Float textures are always expensive (T6)
$$$$$$$$$$$$$$$$$$$$$$$$$$$$$$$$$$$$$$$$

Textures with a floating-point format should be avoided whenever
possible. If these textures are simply being used to represent a larger
range of values, it may be possible to replace these with fixed point
textures and scaling instructions. For instance, unsigned 16-bit
integers cannot even accurately be represented by half-precision floats
(FP16). These would have to be stored using single precision (FP32)
leading to twice the memory and bandwidth requirements. It might be
better to store these values in two components using 8 bits (LA8) and
spend ALU instructions to unpack them in a shader.

.. note::
   Floating-point textures may not support anything better than nearest filtering.

Prefer power-of-two (POT) textures in most cases (T7)
$$$$$$$$$$$$$$$$$$$$$$$$$$$$$$$$$$$$$$$$$$$$$$$$$$$$$

Although Non-Power-of-Two (NPOT) textures are supported in ES2 they come
with a CLAMP_TO_EDGE restriction on the wrapping mode (unless relaxed by
an extension). More importantly, they cannot be mipmapped (unless
relaxed by an extension). For that reason, POT textures should be used
when there is not significant memory and bandwidth to be saved from
using NPOT. However, an NPOT texture may be padded internally to
accommodate alignment restrictions in hardware and that the amount of
memory saved might not be quite as large as the width and height
suggests. As a rule of thumb, only large (i.e., hundreds of texels) NPOT
textures will effectively save a significant amount of memory over POT
textures.

Update textures sparingly (T8)
$$$$$$$$$$$$$$$$$$$$$$$$$$$$$$

Writing to GPU resources can be expensive—it applies to textures as
well. If texture updates are required, then determine if they really
need to be updated per frame or if the same texture can be reused for
several frames. For environment maps, unless the lighting or the objects
in the environment have been transformed (e.g., moved and/or rotated)
sufficiently to invalidate the previous map, the visual difference may
not be noticeable, but the performance improvement can be. The same
applies to the depth texture(s) used for shadow mapping algorithms.

Update textures efficiently (T9)
$$$$$$$$$$$$$$$$$$$$$$$$$$$$$$$$

When updating an existing texture, use ``glTexSubImage*()`` instead of
redefining its entire contents with TexImage when possible.

.. note::
   When using ``glTexSubImage*()`` it is important to specify the same texture format and data type with which that the texture object was defined; otherwise, there may be an expensive conversion as texels are being updated.

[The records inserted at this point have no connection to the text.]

/-- LD16 (09 R197): a half-word, zero-extended. -/
def execLd16 (sw : Bool) (d : BitVec 6) (x : Src) (o : BitVec 8) (s : State) : Host.Outcome State Fault Refusal :=
  groupOrControl s (loadForm sw d.toNat x 1) (loadBody d.toNat o 2 1 (fun _ bs => zext bs))
    (loadCtl d.toNat o 2 1 (fun _ bs => zext bs))

/-- LD16S (09 R197): a half-word, sign-extended. -/
def execLd16s (sw : Bool) (d : BitVec 6) (x : Src) (o : BitVec 8) (s : State) : Host.Outcome State Fault Refusal :=
  groupOrControl s (loadForm sw d.toNat x 1) (loadBody d.toNat o 2 1 (fun _ bs => sext 2 bs))
    (loadCtl d.toNat o 2 1 (fun _ bs => sext 2 bs))

/-- LD32 (09 R197): a word. -/
def execLd32 (sw : Bool) (d : BitVec 6) (x : Src) (o : BitVec 8) (s : State) : Host.Outcome State Fault Refusal :=
  groupOrControl s (loadForm sw d.toNat x 1) (loadBody d.toNat o 4 1 (fun _ bs => zext bs))
    (loadCtl d.toNat o 4 1 (fun _ bs => zext bs))

/-- LD64 (09 R197): two words into a pair. -/
def execLd64 (sw : Bool) (d : BitVec 5) (x : Src) (o : BitVec 8) (s : State) : Host.Outcome State Fault Refusal :=
  groupOrControl s (loadForm sw (2 * d.toNat) x 2) (loadBody (2 * d.toNat) o 8 2 wordAt)
    (loadCtl (2 * d.toNat) o 8 2 wordAt)

/-- LD128 (09 R197): four words into four registers. -/
def execLd128 (sw : Bool) (d : BitVec 4) (x : Src) (o : BitVec 8) (s : State) : Host.Outcome State Fault Refusal :=
  groupOnly s (loadForm sw (4 * d.toNat) x 4) (loadBody (4 * d.toNat) o 16 4 wordAt)

/-! ### Full and empty words (09 R199-R201) -/

/-- What happens to a lane that reads a full/empty word. -/
inductive FullCase where
  | took (v : Word)
  | waits
  | traps
  deriving DecidableEq, Repr

/-- The lanes of LDFE, LDFT or LDFC in ascending order (09 R199): each lane's case, and the words marked empty. -/
def fullCases (i : In) (onEmpty : FullCase) (take : Bool) (as : List LaneAccess) :
    List (LaneAccess × FullCase) × List TagStore :=
  as.foldl (fun acc a =>
    if viewFull i.s.lbits (acc.2 ++ ownTags i.g) a.2.2 then
      (acc.1 ++ [(a, .took (lmemWord i.s i.g a.2.2))],
       if take then { addr := a.2.2, full := some false, dirty := none } :: acc.2 else acc.2)
    else (acc.1 ++ [(a, onEmpty)], acc.2)) ([], [])

/-- The lanes that find their word full, with its value. -/
def tookLanes (r : List (LaneAccess × FullCase)) : List (LaneAccess × Word) :=
  r.filterMap (fun e => match e.2 with | .took v => some (e.1, v) | _ => none)

/-- A load of a full word: waiting, trapping or taking (09 R199). A lane that finds its word empty and waits has read it, so a
commit that fills the word squashes the chunk; one that traps enters no signature (09 R195, 08 R176, R180). -/
def loadFull (sw : Bool) (d : BitVec 6) (x : Src) (o : BitVec 8) (s : State) (onEmpty : FullCase) (take : Bool) :
    Host.Outcome State Fault Refusal :=
  groupOnly s (loadForm sw d.toNat x 1)
    (fun i w =>
      let c := checkLanes i (effAddr i o 4) 4 4
      let lines := fun as => accessLines (tookLanes (fullCases i onEmpty take as).1 |>.map (·.1)) 4
      let reads := fun as => if onEmpty == .traps then lines as else accessLines as 4
      let emptied := fun as (k : Chunk) => { k with tags := (fullCases i onEmpty take as).2 ++ k.tags }
      let now := performing i c.1 (fun as => accessFits i (reads as) (if take then lines as else []) (emptied as))
      let r := fullCases i onEmpty take now
      let done := tookLanes r.1
      let w1 := memAccess i w (reads now) (if take then lines now else []) (fun k => endIfCut c.1 now (emptied now k))
      let w2 := onRegs w1 (releaseSources i (done.map (fun e => e.1.1)))
      let w3 := done.foldl (fun w e => flyOut w 0 (64 * e.1.1 + d.toNat) e.2) w2
      let w4 := r.1.foldl (fun w e =>
        match e.2 with
        | .took _ => w
        | .waits => setFates w [e.1.1] (.hold (.full e.1.2.2))
        | .traps => setFates w [e.1.1] (.trap 6 e.1.2.1)) w3
      trapLanes (holdRest c.1 now .ready w4) c.2)

/-- LDFE (09 R199): waits while the word is empty. -/
def execLdfe (sw : Bool) (d : BitVec 6) (x : Src) (o : BitVec 8) (s : State) : Host.Outcome State Fault Refusal :=
  loadFull sw d x o s .waits false

/-- LDFT (09 R199): traps with EMPTY_WORD on an empty word. -/
def execLdft (sw : Bool) (d : BitVec 6) (x : Src) (o : BitVec 8) (s : State) : Host.Outcome State Fault Refusal :=
  loadFull sw d x o s .traps false

/-- LDFC (09 R199): takes a full word and marks it empty, waiting while it is empty. -/
def execLdfc (sw : Bool) (d : BitVec 6) (x : Src) (o : BitVec 8) (s : State) : Host.Outcome State Fault Refusal :=
  loadFull sw d x o s .waits true

/-- LDTAG (09 R200): the full/empty and dirty bits of a word. -/
def execLdtag (sw : Bool) (d : BitVec 6) (x : Src) (o : BitVec 8) (s : State) : Host.Outcome State Fault Refusal :=
  groupOnly s (loadForm sw d.toNat x 1)
    (fun i w =>
      let c := checkLanes i (effAddr i o 4) 4 4
      let w1 := memAccess i w (accessLines c.1 4) [] id
      let w2 := onRegs w1 (releaseSources i (accessLanes c.1))
      let w3 := c.1.foldl (fun w a =>
        let f := viewFull i.s.lbits (ownTags i.g) a.2.2
        let dd := viewDirty i.s.lbits (ownTags i.g) a.2.2
        flyOut w 0 (64 * a.1 + d.toNat) (boolWord f + 2#32 * boolWord dd)) w2
      trapLanes w3 c.2)

/-! ### Uniform accesses (09 R202) -/

/-- The check of a uniform access: every executing lane traps when it fails. -/
def checkUniform (i : In) (o : BitVec 8) : Except (Nat × Word) Nat := checkLocal i.s i.t i.l (effAddrS i o) 4 4

/-- LDS32 (09 R202): a word into a uniform register, once per issue. -/
def execLds32 (sw : Bool) (d : BitVec 6) (x : Src) (o : BitVec 8) (s : State) : Host.Outcome State Fault Refusal :=
  groupOnly s { sw := sw, sx := some x, u := [d.toNat], imm := true }
    (fun i w =>
      if i.act.isEmpty then w
      else
        match checkUniform i o with
        | .error e => setFates w i.act (.trap e.1 e.2)
        | .ok p =>
          let w1 := memAccess i w (lineInputs (effAddrS i o).toNat 4) [] id
          flyOut (onRegs w1 (releaseSources i i.act)) 1 d.toNat (lmemWord i.s i.g p))

/-- STS32 (09 R202): a uniform register to a word, once per issue. -/
def execSts32 (sw : Bool) (d : BitVec 6) (x : Src) (o : BitVec 8) (s : State) : Host.Outcome State Fault Refusal :=
  groupOnly s { sw := sw, sx := some x, u := [d.toNat], ur := [d.toNat], imm := true }
    (fun i w =>
      if i.act.isEmpty then w
      else
        match checkUniform i o with
        | .error e => setFates w i.act (.trap e.1 e.2)
        | .ok p =>
          let w1 := memAccess i w [] (lineInputs (effAddrS i o).toNat 4)
            (fun k => chunkStore k p (wordBytes (readS i.g.regs d.toNat).1))
          onRegs w1 (releaseSources i i.act))

/-! ### Stores (09 R197, R201) -/

/-- A store of the low `size` bytes of `regs` registers (09 R197). -/
def storeForm (sw : Bool) (d : Nat) (x : Src) (regs : Nat) : Form :=
  { sw := sw, x := some x, v := (upto regs).map (fun k => d + k), vr := (upto regs).map (fun k => d + k), imm := true }

/-- A store of a lane's data, with any change of the word's bits, in every lane that passes the checks. -/
def storeBody (o : BitVec 8) (size : Nat) (data : In → Nat → List Byte) (tags : Nat → List TagStore) (i : In) (w : Work) :
    Work :=
  let c := checkLanes i (effAddr i o size) size size
  let put := fun as (k : Chunk) => as.foldl (fun k (a : LaneAccess) =>
    let k1 := chunkStore k a.2.2 (data i a.1)
    { k1 with tags := tags a.2.2 ++ k1.tags }) k
  let now := performing i c.1 (fun as => accessFits i [] (accessLines as size) (put as))
  let w1 := memAccess i w [] (accessLines now size) (fun k => endIfCut c.1 now (put now k))
  trapLanes (holdRest c.1 now .ready (onRegs w1 (releaseSources i (accessLanes now)))) c.2

/-- The bytes of `regs` consecutive vector registers of a lane, the low `size` of them. -/
def regBytes (d size regs : Nat) (i : In) (l : Nat) : List Byte :=
  ((upto regs).flatMap (fun k => wordBytes (readV i.g.regs l (d + k)).1)).take size

/-- A control core's part of a store: never into the code range of its program (07 R134). -/
def storeCtl (d : Nat) (o : BitVec 8) (size regs : Nat) (i : CIn) : CWork :=
  let a := ctlAddr i o size
  if ctlAccessOk a size && !inCode i.ctl a.toNat size then
    { ctl := ctlNext i,
      store := [(a.toNat, ((upto regs).flatMap (fun k => wordBytes (ctlReg i.ctl (d + k)))).take size)] }
  else { ctl := i.ctl, badAccess := some a }

/-- ST8 (09 R197): a byte. -/
def execSt8 (sw : Bool) (d : BitVec 6) (x : Src) (o : BitVec 8) (s : State) : Host.Outcome State Fault Refusal :=
  groupOrControl s (storeForm sw d.toNat x 1) (storeBody o 1 (regBytes d.toNat 1 1) (fun _ => []))
    (storeCtl d.toNat o 1 1)

/-- ST16 (09 R197): a half-word. -/
def execSt16 (sw : Bool) (d : BitVec 6) (x : Src) (o : BitVec 8) (s : State) : Host.Outcome State Fault Refusal :=
  groupOrControl s (storeForm sw d.toNat x 1) (storeBody o 2 (regBytes d.toNat 2 1) (fun _ => []))
    (storeCtl d.toNat o 2 1)

/-- ST32 (09 R197): a word. -/
def execSt32 (sw : Bool) (d : BitVec 6) (x : Src) (o : BitVec 8) (s : State) : Host.Outcome State Fault Refusal :=
  groupOrControl s (storeForm sw d.toNat x 1) (storeBody o 4 (regBytes d.toNat 4 1) (fun _ => []))
    (storeCtl d.toNat o 4 1)

/-- ST64 (09 R197): a register pair. -/
def execSt64 (sw : Bool) (d : BitVec 5) (x : Src) (o : BitVec 8) (s : State) : Host.Outcome State Fault Refusal :=
  groupOrControl s (storeForm sw (2 * d.toNat) x 2) (storeBody o 8 (regBytes (2 * d.toNat) 8 2) (fun _ => []))
    (storeCtl (2 * d.toNat) o 8 2)

/-- ST128 (09 R197): four registers. -/
def execSt128 (sw : Bool) (d : BitVec 4) (x : Src) (o : BitVec 8) (s : State) : Host.Outcome State Fault Refusal :=
  groupOnly s (storeForm sw (4 * d.toNat) x 4) (storeBody o 16 (regBytes (4 * d.toNat) 16 4) (fun _ => []))

/-- STF (09 R201): stores a word and marks it full. -/
def execStf (sw : Bool) (d : BitVec 6) (x : Src) (o : BitVec 8) (s : State) : Host.Outcome State Fault Refusal :=
  groupOnly s (storeForm sw d.toNat x 1)
    (storeBody o 4 (regBytes d.toNat 4 1) (fun p => [{ addr := p, full := some true, dirty := none }]))

/-- STE (09 R201): marks a word empty. -/
def execSte (sw : Bool) (x : Src) (o : BitVec 8) (s : State) : Host.Outcome State Fault Refusal :=
  groupOnly s { sw := sw, x := some x, imm := true }
    (storeBody o 4 (fun _ _ => []) (fun p => [{ addr := p, full := some false, dirty := none }]))

/-- STCD (09 R201): clears a word's dirty bit. -/
def execStcd (sw : Bool) (x : Src) (o : BitVec 8) (s : State) : Host.Outcome State Fault Refusal :=
  groupOnly s { sw := sw, x := some x, imm := true }
    (storeBody o 4 (fun _ _ => []) (fun p => [{ addr := p, full := none, dirty := some false }]))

If the application is only updating from a sub-rectangle of pixels in
client memory, then remember that the driver has no knowledge about the
stride of pixels in your image. When the width of the image rectangle
differs from the texture width, this normally requires a loop through
single pixel rows calling ``glTexSubImage*()`` repeatedly while updating the
client memory offsets with pointer arithmetic. In this case, the
``unpack_subimage`` extension can be used (if supported) to set the
``UNPACK_ROW_LENGTH`` pixelstore parameter to update the entire region with
one ``glTexSubImage*()`` call.

Partition rendering based on alpha blending/testing (T10)
$$$$$$$$$$$$$$$$$$$$$$$$$$$$$$$$$$$$$$$$$$$$$$$$$$$$$$$$$

It is sometimes possible to improve performance by splitting up the
rendering based on whether alpha blending or alpha testing is required.
Use separate draw calls for opaque geometry so these can be rendered
with maximum efficiency with blending disabled. Perform other draw calls
for transparent geometry with alpha blending enabled, taking into
account the draw ordering that transparent geometry requires. As always,
benchmarks should be run to determine if this improves or reduces the
frame rate since you will be batching less by splitting up draw calls.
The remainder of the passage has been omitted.